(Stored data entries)
»»
/-- A bundle of a native path issues: what is due lands, its slots act, the path goes on; one that holds an
irreversible slot stays until its region has completed. -/
def State.issueBundle (s : State) (b : Bundle) : Host.Outcome State Fault Refusal :=
  match s.ctx .always with
  | none => .fault .noIssuer
  | some c =>
    let gk := c.cur.grp
    let k := c.cur.path
    let t := s.updPath gk k fun p =>
      { p with begun := true, fresh := [], wait := .none, met := false
               mark := if !b.commit && b.cpidx != 0 then some b.cpidx else p.mark }
    let t := t.landIf gk k fun e => e.due.any fun d => decide (d ≤ t.cycle)
    match t.ctx .always with
    | none => .fault .noIssuer
    | some d =>
      match t.runSlots d b (slotOrder b) t with
      | .next u =>
        if u.slotStops d then .next u
        else
          match t.runSlots d b (u.sealBundle d b) u with
          | .next u =>
            if u.slotStops d then .next u
            else
              let u := u.updPath gk k fun p =>
                { p with inflight := lookOn (d.p.inflight.filter fun e => e.due.isNone).length p.inflight }
              let u := (u.countBundleBranch d b).passOthers (t.beats b - 1) d.b.core gk
              .next (if (lateSlot b).isSome then u.updPath gk k fun p => { p with sealed := true }
                else u.endBundle d b)
          | o => o
      | o => o

/-- The one-bundle region of a path whose bundle has issued completes, and its irreversible slot performs: what it
judges is judged before any other slot of the bundle takes effect (03 R62, R63; 21 R459). -/
def State.performLate (s : State) (c : Ctx) (b : Bundle) : Host.Outcome State Fault Refusal :=
  match lateSlot b with
  | none => .next s
  | some x =>
    let i := x.2.2.2
    let cur := slotCur c b x
    let control := Instr.control i
    if s.fillsDue c then .next (s.waitOn c (.latch 0))
    else if !control && s.slotBlocked c cur i false then
      match exec i { s with cur := some cur } with
      | .next u => .next (u.noteRollback s c cur i)
      | o => o
    else
      let t := s.completeRegion c fun e => control && (match e.dst with
        | .pred _ _ => false
        | _ => true)
      if t.slotStops c then .next t else exec i { t with cur := some cur }

/-- The path that issues stands at a POLL bundle. -/
def State.atPollBundle (s : State) (c : Ctx) : State :=
  s.updCur c fun p => { p with wait := .poll }

/-- A native path's step: at a commit point it completes its region, stands at the poll point if its block is marked, and
opens the next region before the bundle issues (02 R45; 03 R62; 17 R371). -/
def State.issueNative (s : State) (c : Ctx) : Host.Outcome State Fault Refusal :=
  match decodeBundle (s.fetchBytes c) (s.stageOf c.b c.l).regs with
  | .error _ => .fault .undecodable
  | .ok b =>
    if c.p.sealed then s.performLate c b
    else if b.commit && !c.p.begun then
      if !(s.endsHere c).isEmpty then exec .regionCommit s
      else if b.poll && c.p.wait != Wait.poll && c.b.marked c.l then .next (s.atPollBundle c)
      else
        match s.openRegion c b with
        | none => .next (s.countStalls 1 c.cur.grp c.g)
        | some t => t.issueBundle b
    else s.issueBundle b

/-- The selected path issues; the executions of paths that end with it end (03 R73). -/
def State.issueNext (s : State) : Host.Outcome State Fault Refusal :=
  match s.ctx .always with
  | none => .fault .noIssuer
  | some c =>
    match (if isNative (s.imageBytes c.l) then s.issueNative c else s.issueFleper c) with
    | .next u => .next (u.endGone s c)
    | o => o

end Sys2Proof.Machine
end

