/-- The management commands (04 R106; 06 R136, R140, R153, R485; 07 R183; 12 R270, R271; 13 R287, R291, R294; 14 R297
to R301, R307, R487). -/
def commandOf : Instr → Option Command
  | .publish vi => some
      { vi, code := 1
        stops := fun s c =>
          match c.reach with
          | none => invalid
          | some r => match s.publishAt vi r (c.op 0) with
            | .error (reason, offset) => some (2, reason + offset % 2 ^ 32 * 256)
            | .ok _ => none
        eff := fun s c =>
          match c.reach with
          | none => (0, s)
          | some r => match s.publishAt vi r (c.op 0) with
            | .error _ => (0, s)
            | .ok (h, t) =>
              (h, t.putBytes (c.at_ + 48) ((((AMap.find? t.images h).map fun i => i.digest).getD []).take 16)) }
  | .unpublish vi => some
      { vi, code := 2
        stops := fun s c =>
          match AMap.find? s.images (c.op 0) with
          | none => invalid
          | some i => if i.vi ≠ vi then denied else if i.published = false then invalid else none
        eff := fun s c => (0, { s with images := AMap.upd s.images (c.op 0) fun i => { i with published := false } }) }
  | .contextCreate vi => some
      { vi, code := 4
        stops := fun s c =>
          match read s c (c.op 0) 128 with
          | .error _ => invalid
          | .ok (d, _) =>
            if (∀ n ∈ span 1 256, s.context vi n ≠ none) ∨ contextOf vi 0 d = none then invalid else none
        eff := fun s c =>
          match read s c (c.op 0) 128, (span 1 256).find? fun n => (s.context vi n).isNone with
          | .ok (d, t), some n =>
            match contextOf vi n d with
            | some x => (n, { t with contexts := AMap.put t.contexts (ctxKey vi n) x })
            | none => (0, s)
          | _, _ => (0, s) }
  | .service vi => some
      { vi, code := 7
        stops := fun s c =>
          if launchNamed s c (c.op 0) = none ∨ 1536 ≤ c.op 1 ∨ 64 ≤ c.op 2 then invalid else none
        eff := fun s c =>
          match launchNamed s c (c.op 0) with
          | none => (0, s)
          | some (lk, _) =>
            let pages := s.waitedPages lk (c.op 1) (c.op 2)
            (0, if pages = [] then s.configEvent
              else if c.op 3 = 1 then pages.foldl (fun (t : State) p => t.releasePage lk p.1) s
              else
                let first := (pages.map fun p => p.2).foldl min ((pages.head?.map fun p => p.2).getD 0)
                (s.dropOps fun _ o => o.launch == lk && o.stall.any fun p => pages.any fun q => q.1 == p.1).beginAbort
                  lk 1 4 (stampAt first (c.op 1))) }
  | .release vi => some
      { vi, code := 8
        stops := fun s c => if launchNamed s c (c.op 0) = none then invalid else none
        eff := fun s c =>
          match launchNamed s c (c.op 0) with
          | none => (0, s)
          | some (lk, _) =>
            let faults := s.blocks.filterMap fun e : Nat × Block =>
              if e.2.launch = lk then e.2.fault.map fun f => (stampAt e.2.faultAt e.2.core, f.code.num) else none
            match faults with
            | [] => (0, s)
            | f :: fs =>
              let first := fs.foldl (fun m x => if x.1 < m.1 then x else m) f
              (0, s.beginAbort lk 1 first.2 first.1) }
  | .kill vi => some
      { vi, code := 9
        stops := fun s c =>
          if ctxOf s vi c.ctx = none then invalid
          else if c.op 0 ≠ 0 ∧ ∀ e ∈ s.launches, e.2.vi = vi → e.2.ctx = c.ctx → e.2.first ≠ c.op 0 ∧ e.2.lsn ≠ c.op 0
          then invalid
          else none
        eff := fun s c => (0, (s.launches.filter fun e => e.2.vi == vi && e.2.ctx == c.ctx
          && (c.op 0 == 0 || e.2.first == c.op 0 || e.2.lsn == c.op 0)).foldl (fun t e => killed t e.1 e.2) s) }
  | .stop vi => some
      { vi, code := 10
        stops := fun s c =>
          match launchNamed s c (c.op 0) with
          | none => invalid
          | some (_, l) => if s.noBlock l (c.op 1) then invalid else none
        eff := fun s c =>
          match launchNamed s c (c.op 0) with
          | none => (0, s)
          | some (lk, _) => (0, (s.namedBlocks lk (c.op 1)).foldl (fun (t : State) e =>
              if e.2.st = .halted ∨ e.2.st = .retired ∨ e.2.stopped = true then t
              else t.updBlock e.1 fun b => { b with stop := some (b.stop.getD { cause := 1 }) }) s) }
  | .profile vi => some
      { vi, code := 11
        stops := fun s c =>
          match read s c (c.op 0) 64 with
          | .error _ => invalid
          | .ok (key, t) =>
            match t.draftOf key with
            | none => invalid
            | some (_, d) =>
              if d.gen ≠ c.op 1 ∨ d.ready = false ∨ write t c (c.op 2) ((t.recordsOf d).flatMap fun n =>
                profileEntry n ((AMap.find? d.profiles n).getD {})) = none then invalid else none
        eff := fun s c =>
          match read s c (c.op 0) 64 with
          | .error _ => (0, s)
          | .ok (key, t) =>
            match t.draftOf key with
            | none => (0, s)
            | some (_, d) => (0, (write t c (c.op 2) ((t.recordsOf d).flatMap fun n =>
                profileEntry n ((AMap.find? d.profiles n).getD {}))).getD s) }
  | .treadle vi => some
      { vi, code := 12
        stops := fun _ c =>
          let action := field c.ops 0 1
          if action < 1 ∨ 4 < action ∨ 63 < field c.ops 1 1 then invalid
          else if vi ≠ 0 ∧ field c.ops 1 1 ≠ vi then denied
          else none
        eff := fun s c =>
          let m : TreadleMsg := { action := field c.ops 0 1, vi := field c.ops 1 1, origin := s.device
                                  mask := BitVec.ofNat 32 (field c.ops 4 4), stamp := s.time, lsn := 0 }
          (0, { s with sent := s.sent ++ [.treadle m], agenda := s.agenda ++ [.treadleMessageReceive m] }) }
  | .notifyTarget vi => some
      { vi, code := 13
        stops := fun s c =>
          match c.reach.bind fun r => s.reachAddr r false (c.op 0) with
          | none => invalid
          | some (pa, _) => if pa % 64 ≠ 0 ∨ 2 ^ 32 ≤ c.op 2 then invalid else none
        eff := fun s c =>
          match c.reach.bind fun r => s.reachAddr r false (c.op 0) with
          | none => (0, s)
          | some (pa, t) => (0, { t with notify := AMap.put t.notify (cellOf pa) { imsic := c.op 1, ident := c.op 2 } }) }
  | .enrolKey vi => some
      { vi, code := 14
        stops := fun s c =>
          match read s c (c.op 1) 133 with
          | .error _ => invalid
          | .ok (key, t) =>
            let keys := (t.iface vi).keys
            if c.op 0 < 1 ∨ 2 ^ 32 ≤ c.op 0 ∨ field key 0 1 ≠ 4 ∨
                (8 ≤ keys.length ∧ AMap.find? keys (c.op 0) = none) then invalid
            else none
        eff := fun s c =>
          match read s c (c.op 1) 133 with
          | .error _ => (0, s)
          | .ok (key, t) => (0, t.updIface vi fun v => { v with keys := AMap.put v.keys (c.op 0) key }) }
  | .attest vi => some
      { vi, code := 15
        stops := fun s c =>
          if c.reach = none ∨ (s.life ≠ .provisioned ∧ s.life ≠ .deployed) then invalid
          else
            match read s c (c.op 0) 32 with
            | .error _ => invalid
            | .ok (nonce, t) =>
              if write t c (c.op 1) (reportOf t nonce ++ Config.deviceChain) = none then invalid else none
        eff := fun s c =>
          match read s c (c.op 0) 32 with
          | .error _ => (0, s)
          | .ok (nonce, t) => (0, (write t c (c.op 1) (reportOf t nonce ++ Config.deviceChain)).getD s) }
  | .viConfig vi => some
      { vi, code := 16
        stops := fun s c =>
          let n := field c.ops 0 2
          if vi ≠ 0 then denied
          else if n < 1 ∨ 63 < n ∨ 1 < field c.ops 2 1 ∨ field c.ops 3 5 ≠ 0 ∨
              (c.op 2 ≠ 0 ∧ (bitsOf (c.op 2) 60 4 ≠ 10 ∨ bitsOf (c.op 2) 52 8 ≠ 0)) then invalid
          else if ((s.iface n).configured = false ∨ (s.iface n).quota ≠ c.op 1) ∧ s.findMemory n (c.op 1) = none then
            invalid
          else none
        eff := fun s c =>
          let n := field c.ops 0 2
          let old := s.iface n
          let same : Bool := old.configured && old.quota == c.op 1
          let base := if same then old.memBase else (s.findMemory n (c.op 1)).getD 0
          let t := s.updIface n fun v => { v with
            hostOwned := field c.ops 2 1 == 0, quota := c.op 1, memBase := base, hgatp := c.op 2
            stagingBase := c.op 3, stagingSize := c.op 4, exports := c.op 5, configured := true }
          let t := if same then t else t.zeroMemory n
          let t := if old.configured then t else t.makeQueue n
          ((t.iface n).mq, t) }
  | .debugAttach vi => some
      { vi, code := 17
        stops := fun s c =>
          match ctxOf s vi (c.op 0) with
          | none => invalid
          | some x =>
            match s.storeAddr (s.contextSpace x) (c.op 1) with
            | .error _ => invalid
            | .ok _ =>
              if c.op 1 = 0 ∨ c.op 1 % 4096 ≠ 0 ∨ isImmediate (attrFlags (s.contextSpace x).attrs (c.op 1)) = false then
                invalid
              else none
        eff := fun s c =>
          match ctxOf s vi (c.op 0) with
          | none => (0, s)
          | some x =>
            match s.storeAddr (s.contextSpace x) (c.op 1) with
            | .error _ => (0, s)
            | .ok (_, t) => (0, t.updContext vi (c.op 0) fun x => { x with dump := c.op 1 }) }
  | .debugResume vi => some
      { vi, code := 19
        stops := fun s c =>
          match launchNamed s c (c.op 0) with
          | none => invalid
          | some (_, l) => if s.noBlock l (c.op 1) then invalid else none
        eff := fun s c =>
          match launchNamed s c (c.op 0) with
          | none => (0, s)
          | some (lk, _) => (0, (s.namedBlocks lk (c.op 1)).foldl (fun (t : State) e => t.resumeHalted e.1) s) }
  | .debugDetach vi => some
      { vi, code := 18
        stops := fun s c => if ctxOf s vi (c.op 0) = none then invalid else none
        eff := fun s c =>
          let t := s.updContext vi (c.op 0) fun x => { x with dump := 0 }
          let lks := (s.launchesOf vi (c.op 0)).map fun e => e.1
          (0, (t.blocks.filter fun e : Nat × Block => lks.contains e.2.launch).foldl (fun (u : State) e =>
            (u.resumeHalted e.1).updBlock e.1 fun b =>
              { b with stop := b.stop.map fun r => { r with resume := true } }) t) }
  | .controlWrite vi => some
      { vi, code := 20
        stops := fun s c => controlStop s c true
        eff := fun s c =>
          match controlWord (c.op 1) with
          | some w => (0, s.writeControl (c.op 0) w (BitVec.ofNat 64 (c.op 2)))
          | none => (0, s) }
  | .controlRead vi => some
      { vi, code := 21
        stops := fun s c => controlStop s c false
        eff := fun s c =>
          match controlWord (c.op 1) with
          | some w => (0, s.putBytes (c.at_ + 48) (leBytes 8 (s.readControl (c.op 0) w).toNat))
          | none => (0, s) }
  | _ => none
««
§ ASSIGNED TASK: Scan the data above for the string "Refusal" and copy each line where it appears.

§ EXERCISE RESPONSE:
def State.issueBundle (s : State) (b : Bundle) : Host.Outcome State Fault Refusal :=
def State.performLate (s : State) (c : Ctx) (b : Bundle) : Host.Outcome State Fault Refusal :=
def State.issueNative (s : State) (c : Ctx) : Host.Outcome State Fault Refusal :=
def State.issueNext (s : State) : Host.Outcome State Fault Refusal :=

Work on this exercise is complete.